WHAT YOU HAVE TO DO: Find the line with "def Obligations.ResetValues : Prop" in the records below. Copy it and every line after it, up to and including the line with "s.rst.safeStandby = false ∧".

PROVIDED INFORMATION:
-- ==== Sys2Proof/Certificates/Slice0/Obligations.lean ====
section
/-! DEFINITION. The statements for the provers. -/

open Sys2Proof Sys2Proof.Machine

/-! ## The whole machine -/

/-- The command at the front of the queue runs with the queue's rest; on an empty queue a nanosecond passes (log entry 1:
the model's choice). -/
def Obligations.StepRunsFrontCommand : Prop :=
  (∀ (c : Instr) (rest : List Instr) (s : State),
    step { s with pending := c :: rest } = exec c { s with pending := rest }) ∧
  (∀ s : State, s.pending = [] → step s = .next { s with now := s.now + 1 })

/-- Every step answers a next state, in which the queue is one command shorter: no command of the LX9 ends in a fault or a
refusal, and none queues another. -/
def Obligations.EveryStepAnswersAndTakesOneCommand : Prop :=
  ∀ s : State, ∃ t, step s = .next t ∧ t.pending = s.pending.tail

/-- R362, R341: whatever the step, the HBM data memory and the scratch of every control core keep their canonical form. R412: whatever the step, the Levee's actions
wait in rank order, each at most once. -/
def Obligations.InvariantsEveryStepKeeps : Prop :=
  (
  ∀ s t : State, MemOk s → step s = .next t → MemOk t) ∧
  (
  ∀ s t : State, LeveeRanked s → step s = .next t → LeveeRanked t)

/-- R391, R398, R441: no step clears a burned bit of the state code, the root generation, the consumption bits or the
thermometer, and none touches what Carlek programs. -/
def Obligations.BurnedFusesStayBurned : Prop := ∀ s t : State, step s = .next t → s.fuse.onlyBurns t.fuse

/-- R65, R85, R444, R428, R398, R440, R441: only the commands named change the committed configuration or a fuse. -/
def Obligations.OnlyNamedCommandsReconfigureOrBurn : Prop :=
  ∀ (c : Instr) (s t : State), exec c s = .next t →
    (mayReconfigure c = false → t.cfg = s.cfg) ∧ (mayBurn c = false → t.fuse = s.fuse)

/-- R403, R411, R421, R434, R436, R494: a host command does nothing while the registers do not answer, an engine does
nothing in a stopped device, a Levee action nothing before boot step 2, and the management port answers only from boot
step 1 while PWRGOOD is asserted. R70, R411: COMMIT, which a HALT refuses with an error code, and the reads of registers
need the link alone. -/
def Obligations.StoppedDeviceHearsNothing : Prop :=
  ∀ (c : Instr) (s : State),
    (origin c = .host → c ≠ .commit → (∀ fn b o n, c ≠ .registerWrite fn ⟨b, o⟩ n .read) → s.hostOpen = false →
      exec c s = .next s) ∧
    (s.hostLinked = false → exec .commit s = .next s) ∧
    (s.rst.inReset = true ∨ s.rst.linkUp = false →
      ∀ fn b o n, exec (.registerWrite fn ⟨b, o⟩ n .read) s = .next s) ∧
    (origin c = .engine → s.alive = false → exec c s = .next s) ∧
    (origin c = .levee → s.leveeOn = false → exec c s = .next s) ∧
    (origin c = .port → s.portOpen = false → exec c s = .next s)

/-- R421, R428, R437, R450, R469, R470, R485: what the register tables give for reset. The fuses, the ledger and the
always-on domain, whose contents the spec leaves to the part (log entries 3, 4 and 6), are not in it. -/
def Obligations.ResetValues : Prop :=
  let s := State.reset
  s.wsh.st = .empty ∧ s.wsh.serial = 0 ∧ s.wsh.configured = false ∧ s.glb.vfEnable = false ∧ s.glb.numVfs = 0 ∧
  s.glb.reachDone = true ∧ s.glb.vfDone = true ∧ s.rst.inReset = true ∧ s.rst.inService = false ∧
  s.rst.safeStandby = false ∧ s.rst.fenced = false ∧ s.rst.step = 1 ∧ s.rst.wdtMs = 1000 ∧
  s.snp.arm = true ∧ s.snp.enCmd = true ∧ s.snp.enLevee = true ∧ s.snp.enPin = false ∧ s.snp.enCfl = false ∧
  s.snp.frozen = false ∧ s.fwu.st = .idle ∧ s.fwu.drainMs = 15 ∧ s.pwr.targetMv = 800 ∧ s.pwr.serviceDays = 0 ∧
  s.life = 0xFFFF ∧ s.jobs = [] ∧ s.slots = [] ∧ s.queues = [] ∧ s.reaches = [] ∧
  s.meas = List.replicate 16 measZero ∧ s.lev.queue = [] ∧ s.cfl.timeValid = false ∧ MemOk s

/-! ## The Watershed controller -/

/-- R63 and R64: the loading commands of the Watershed controller on a device whose registers answer. R60, R64: the end
of a validation puts the controller in VALID with the parsed stream, or in REJECTED with the first failing check and
event 0x001, and touches nothing else but the flag that says the staged stream is partial. -/
def Obligations.LoadsAndValidation : Prop :=
  (
  ∀ s : State, s.hostOpen = true → s.lcs.pending = false → s.rst.safeStandby = false →
    (s.wsh.st ∈ [.empty, .valid, .rejected, .committed] →
      exec .begin s = .next { s with wsh := { s.wsh with
        st := .loading, staging := [], loaded := 0, partialFlag := false, parsed := none } }) ∧
    (s.wsh.st ∉ [.empty, .valid, .rejected, .committed] →
      exec .begin s = .next { s with wsh := { s.wsh with errCode := 0x13 } }) ∧
    (∀ off bs, s.wsh.st = .loading → off + bs.length ≤ 2 ^ 24 →
      exec (.loadWindowWrite off bs) s = .next { s with wsh := { s.wsh with
        staging := memWrite s.wsh.staging off bs, loaded := max s.wsh.loaded (off + bs.length) } }) ∧
    (∀ off bs, s.wsh.st ≠ .loading → exec (.loadWindowWrite off bs) s = .next s) ∧
    (s.wsh.st = .loading → exec .validate s = .next { s with wsh := { s.wsh with st := .validating } }) ∧
    (s.wsh.st ≠ .loading → exec .validate s = .next { s with wsh := { s.wsh with errCode := 0x13 } }) ∧
    (s.wsh.st ∈ [.loading, .valid, .rejected] →
      exec .discard s = .next { s with wsh := { s.wsh with
        st := .empty, staging := [], loaded := 0, partialFlag := false, parsed := none } }) ∧
    (s.wsh.st ∉ [.loading, .valid, .rejected] →
      exec .discard s = .next { s with wsh := { s.wsh with errCode := 0x13 } }) ∧
    (s.wsh.st ≠ .valid → exec .commit s = .next { s with wsh := { s.wsh with errCode := 0x13 } })) ∧
  (
  ∀ s : State, s.alive = true → s.wsh.st = .validating →
    (∀ p, validateStream s.valEnv s.wsh.bytes = .ok p →
      exec .validationComplete s = .next { s with wsh := { s.wsh with
        st := .valid, parsed := some p, partialFlag := bitOf (parseHeader s.wsh.bytes).flags 0 } }) ∧
    (∀ e, validateStream s.valEnv s.wsh.bytes = .error e →
      Answers .validationComplete s fun t =>
        t.wsh.st = .rejected ∧ t.wsh.errCode = e.code ∧ t.wsh.errType = e.type ∧ t.wsh.errOffset = e.off ∧
        (t.source 0x001).pending = true ∧ Keeps (.wsh :: eventParts) s t))

/-- R65, R66, R70, R279: what a COMMIT write does in VALID, when a commit waits for the Spring, and that a wait of 40 ms
ends it REJECTED with nothing applied. -/
def Obligations.CommitStartsWaitsOrIsRefused : Prop :=
  ∀ (s : State) (p : Stream),
    (s.hostLinked = true → s.lcs.pending = false → s.rst.safeStandby = false → s.wsh.st = .valid → s.wsh.parsed = some p →
      (s.rst.fenced = true ∨ s.lev.fenced = true ∨ s.lev.halted = true →
        exec .commit s = .next { s with wsh := { s.wsh with errCode := 0x13 } }) ∧
      (s.rst.fenced = false → s.lev.fenced = false → s.lev.halted = false →
        (p.partialLoad = false ∨ ∀ x ∈ p.namedAt, x.1 ∉ s.busyReaches) →
        exec .commit s = .next { s with wsh := { s.wsh with
          st := .committing, commitAt := s.now,
          springWait := !(s.createdBy p).isEmpty && s.spr.st != .running } }) ∧
      (s.rst.fenced = false → s.lev.fenced = false → s.lev.halted = false → p.partialLoad = true →
        (∃ x ∈ p.namedAt, x.1 ∈ s.busyReaches) →
        Answers .commit s fun t =>
          t.wsh.st = .rejected ∧ t.wsh.errCode = 0x12 ∧ t.wsh.errType = 2 ∧
          (∃ x ∈ p.namedAt, x.1 ∈ s.busyReaches ∧ t.wsh.errOffset = x.2) ∧ (t.source 0x001).pending = true ∧
          Keeps (.wsh :: eventParts) s t)) ∧
    (s.alive = true → s.wsh.st = .committing → s.wsh.springWait = true → s.spr.st ≠ .running →
      Answers .commitSpringWaitTimeout s fun t =>
        t.wsh.st = .rejected ∧ t.wsh.errCode = 0x13 ∧ t.wsh.springWait = false ∧
        t.now = max s.now (s.wsh.commitAt + 40000000) ∧ Keeps (.wsh :: .now :: eventParts) s t)

/-- R65, R59, R67: the switch point installs the stream whole: the configuration in force is the stream's, over what a
partial stream leaves alone; its SERIAL and digest are shown, MEAS[4] is extended with the digest, and the floors of its signing keys are at least its SERIAL. R65
and R79: a reach that a full commit creates serves with cleared measurement registers; its HBM keys are drawn, or wait for
the Spring (R280). -/
def Obligations.SwitchPointInstallsStream : Prop :=
  (
  ∀ (s : State) (p : Stream), s.alive = true → s.wsh.st = .committing → s.wsh.parsed = some p → s.rst.inService = true →
    (s.wsh.springWait = false ∨ s.spr.st = .running) →
    Answers .commitSwitchPoint s fun t =>
      t.cfg = p.setupOver s.cfg ∧ (p.partialLoad = false → t.cfg = p.cfg) ∧ t.wsh.st = .committed ∧ t.wsh.serial = p.serial ∧ t.wsh.digest = p.digest ∧
      t.wsh.configured = true ∧ t.wsh.parsed = none ∧
      (t.source 0x000).pending = true ∧
      (s.meas.length = 16 →
        t.meas.getD 4 measZero = sha3_384 (s.meas.getD 4 measZero ++ p.digest)) ∧
      (s.ledger.readOnly = false →
        t.wsh.floorStale = false ∧
        ∀ x ∈ p.sigs, ∃ f ∈ t.ledger.floors, f.1 = sha3_384 x.key ∧ p.serial ≤ f.2) ∧
      (s.ledger.readOnly = true → t.wsh.floorStale = true ∧ t.ledger.floors = s.ledger.floors) ∧
      (∀ q ∈ t.queues, q ∈ s.queues) ∧
      (∀ q ∈ s.queues, q.1 / 64 ∉ movedFns s.cfg t.cfg (s.createdBy { p with cfg := t.cfg }) → q ∈ t.queues) ∧
      Keeps ([.wsh, .cfg, .reaches, .queues, .records, .chainEpoch, .parts, .cprof, .meas, .measCnt, .hbm, .rst, .ao,
        .ledger, .kst, .slots] ++ jobParts ++ eventParts) s t) ∧
  (
  ∀ (s : State) (p : Stream) (x : ReachRec), s.alive = true → s.wsh.st = .committing → s.wsh.parsed = some p →
    s.rst.inService = true → (s.wsh.springWait = false ∨ s.spr.st = .running) →
    x.id ∈ s.createdBy p → p.cfg.reach x.id = some x → p.partialLoad = false →
    Answers .commitSwitchPoint s fun t =>
      (t.reach x.id).st = .serving ∧ (t.reach x.id).meas = List.replicate 32 measZero ∧
      (t.reach x.id).measCnt = List.replicate 32 0 ∧
      ((∀ i ∈ s.createdBy p, i < 64) → ∀ k ∈ x.regionKeys ++ [placeId .reserve x.id],
        k ∈ t.hbm.keys.map Prod.fst ∨ k ∈ t.hbm.keyDue))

EXERCISE ANSWER:
def Obligations.ResetValues : Prop :=
  let s := State.reset
  s.wsh.st = .empty ∧ s.wsh.serial = 0 ∧ s.wsh.configured = false ∧ s.glb.vfEnable = false ∧ s.glb.numVfs = 0 ∧
  s.glb.reachDone = true ∧ s.glb.vfDone = true ∧ s.rst.inReset = true ∧ s.rst.inService = false ∧
  s.rst.safeStandby = false ∧ s.rst.fenced = false ∧ s.rst.step = 1 ∧ s.rst.wdtMs = 1000 ∧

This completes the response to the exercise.